Nov 30 '22 15:11 LuChengTHU

Hey @qsh-zh,

Thanks a lot for the PR! Does it already work with stable diffusion? :-)

Dec 01 '22 17:12 patrickvonplaten

@LuChengTHU We can chat more about research and collaborations.

@patrickvonplaten I tested it locally, and it works with stable diffusion v1.x. The codebase is heavily based on @LuChengTHU DPM-Solver++ multistep and the main difference lies in multistep coefficients. I need to validate it with v2.0 and report some qualitative results in this thread.

Dec 02 '22 05:12 qsh-zh

Hey @qsh-zh,

anything we can help with or should we merge as is for now?

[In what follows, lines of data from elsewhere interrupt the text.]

-- ==== Sys2Proof/Laws/Lanes.lean ====
section
/-! SUPPORT. The lane registers and the three phases of an engine step: what each phase can do, said once. -/

namespace Sys2Proof.Machine

variable {p : Platform}

/-! ### Groups of four -/

@[simp] theorem Quad.get_set_self {α : Type} (q : Quad α) (c : Component) (v : α) : (q.set c v).get c = v := by
  cases c <;> rfl

theorem Quad.get_set {α : Type} (q : Quad α) (c d : Component) (v : α) :
    (q.set c v).get d = if d = c then v else q.get d := by
  cases c <;> cases d <;> rfl

@[simp] theorem Quad.get_const {α : Type} (v : α) (c : Component) : (Quad.const v).get c = v := by cases c <;> rfl

theorem Component.mem_all (c : Component) : c ∈ Component.all := by cases c <;> decide

/-- Two groups of four with the same entries are the same. -/
theorem Quad.ext_get {α : Type} {q r : Quad α} (h : ∀ c, q.get c = r.get c) : q = r := by
  obtain ⟨a0, a1, a2, a3⟩ := q
  obtain ⟨b0, b1, b2, b3⟩ := r
  have h0 := h .component0
  have h1 := h .component1
  have h2 := h .component2
  have h3 := h .component3
  simp only [Quad.get] at h0 h1 h2 h3
  rw [h0, h1, h2, h3]

/-! ### One lane register -/

/-- Writing a lane register keeps how many there are. -/
theorem setLaneReg_length (s : State) (c d : Component) (j : Nat) (v : Word) :
    ((s.setLaneReg c j v).lane.get d).length = (s.lane.get d).length := by
  rw [State.setLaneReg_lane, Quad.get_set]
  split
  · next h => rw [h, List.length_set]
  · rfl

/-- A lane register read after one is written. -/
theorem laneReg_setLaneReg (s : State) (c d : Component) (j k : Nat) (v : Word) (hj : j < (s.lane.get c).length) :
    (s.setLaneReg c j v).laneReg d k = if d = c ∧ k = j then v else s.laneReg d k := by
  unfold State.laneReg
  rw [State.setLaneReg_lane, Quad.get_set]
  by_cases hd : d = c
  · subst hd
    simp only [if_true, true_and, List.getD_eq_getElem?_getD, List.getElem?_set]
    by_cases hk : k = j
    · subst hk; simp [hj]
    · simp [hk, Ne.symm hk]
  · simp [hd]

/-! ### Bookkeeping of the access order -/

theorem mem_accessOrder {cs : List Component} {m : Nat} {c : Component} {j : Nat} :
    (c, j) ∈ accessOrder cs m ↔ c ∈ cs ∧ j < m := by
  simp [accessOrder]

/-- The address of an element depends on the shadow bases alone. -/
theorem elementAddress_congr {s t : State} (h : t.sBase = s.sBase) (c : Component) (k : Nat) :
    elementAddress t c k = elementAddress s c k := by
  unfold elementAddress; rw [h]
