-- ==== Sys2Proof/Tests/Slice0.lean ====
section
/-! SUPPORT. Tests of the model on values of the spec (95_test_vectors.md and the rules named), and one witness for each
obligation that has hypotheses: concrete states and operands that meet them. -/

namespace Sys2Proof.Tests

set_option Elab.async false

open Sys2Proof.Machine

/-! ### Helpers -/

/-- A coherent platform of lane width `w` with the given regions, the window at 0. -/
def platformOf (w : Nat) (regions : List BusRegion) : Platform := 
  { laneWidth := w, blkBase := 0, regions := regions, coherent := true }

/-- The platform of most tests: W = 2. -/
def p2 : Platform := platformOf 2 []

/-- The same without coherence of the data port with the host's caches. -/
def p2Stale : Platform := { p2 with coherent := false }

/-- The words x0 to x3 at the start of the buffers of the components, in elements 0 and 2. -/
def memoryOf (x : Quad Word) : Memory :=
  [0x1000, 0x1100, 0x1200, 0x1300].zip [x.c0, x.c1, x.c2, x.c3] |>.foldl
    (fun m (a, v) => (m.writeWord (BitVec.ofNat 32 a) v).writeWord (BitVec.ofNat 32 (a + 8)) v) []

/-- An IDLE block after the setup of 95_test_vectors.md L2.6, with L elements. -/
def idleOn (p : Platform) (len : Nat) (x : Quad Word) : State :=
  { State.resetOn p with
    maxValue := 0x437F0000#32
    halfValue := 0x43000000#32
    compBase := ⟨0x1000#32, 0x1100#32, 0x1200#32, 0x1300#32⟩
    compLen := Quad.const (BitVec.ofNat 32 len)
    mem := memoryOf x }

def isNext : Host.Outcome State Fault Refusal → Bool
  | .next _ => true
  | .fault _ => false
  | .refused _ => false

/-- The next state of an outcome, and the given state when it has none. -/
def nextState (s : State) : Host.Outcome State Fault Refusal → State
  | .next t => t
  | .fault _ => s
  | .refused _ => s

theorem eq_next (s : State) {o : Host.Outcome State Fault Refusal} (h : isNext o = true) : o = .next (nextState s o) := by
  cases o <;> simp_all [isNext, nextState]

/-- The grey element of 42_ycck_to_rgb.md R192, Y = Cb = Cr = 128 and K = 255. -/
def grey : Quad Word := ⟨0x43000000#32, 0x43000000#32, 0x43000000#32, 0x437F0000#32⟩

def idle3 : State := idleOn p2 3 grey

/-- The state after the accept of a command. -/
def acceptedOf (p : Platform) (i : Instr) (s : State) : State := nextState s (execOn p i s)

/-- A command running at element 0 of L. -/
def runningOn (p : Platform) (len : Nat) (i : Instr) (x : Quad Word) : State := acceptedOf p i (idleOn p len x)

/-- A command running with L = 1 and W = 2: one scalar step is left. -/
def running1 (i : Instr) (x : Quad Word) : State := runningOn p2 1 i x

/-- The same at the platform of Config. -/
def runningConfig (i : Instr) : State := runningOn Config.platform 1 i grey

/-- A command running with L = 3 and W = 2: one lane step and one scalar step are left. -/
def running3 (i : Instr) : State := runningOn p2 3 i grey

def stepped (p : Platform) (s : State) : State := nextState s (stepOn p s)

/-- The next state at the platform of Config. -/
def steppedAtConfig (s : State) : State := nextState s (step s)
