-- ==== Sys2Proof/Word.lean ====
section
/-! DEFINITION. The one word width of the block: whole 8-bit bytes (spec/00_scope.md R5, R10). Every value is
unsigned; nothing is ever sign-extended (R10, R89). Indices, the cursor and every count are natural numbers:
the spec never lets one of them wrap (10_state.md R14, 92_eei_decisions.md D18). -/

namespace Sys2Proof

/-- A byte: an unsigned 8-bit value, bit 7 the most significant (R10). -/
abbrev Byte := BitVec 8

end Sys2Proof
end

Dec 20 '22 01:12 patrickvonplaten

@patrickvonplaten I tested it locally. It works for the stable diffusion pipe.

Compare against dpm++ multistep

setup

Following the setup introduced in dpm++ paper, I generate latent code with dpm++ and deis based on the first 200 prompts from coco and the same random noise. The "ground truth" latent codes for those random noises are based on 999 step ddim~(the paper use 1000 steps originally, which I encountered a numerical issue in diffusers codebase. I expect 999 step ddim and 1000 step ddim should be small.). In the last, I compare the square L2 distance between generated samples with each scheduler and "ground truth" latent codes.

performance

NFE	10	15	20	30	50
DEIS	25.93	21.25	15.39	8.77	3.89
DPM++	25.37	22.49	15.95	8.80	3.88

Some comments

Both DEIS and DPM / DPM++ are based on variation of constants formula. They are different in how to approximate nonlinear term (neural networks) in the diffusion ODE.
- DEIS: Multistep method, extrapolating a polynomial in previous network evaluations. (epsilon-based)
- DPM: Single step method, constructing a polynomial based on multiple network evaluations in single step. (epsilon based)
- DPM++ multistep: constructing a polynomial based on previous network evaluations. The high-order gradient of the polynomial is decided by finite differences on previous network evaluations. (x0 based)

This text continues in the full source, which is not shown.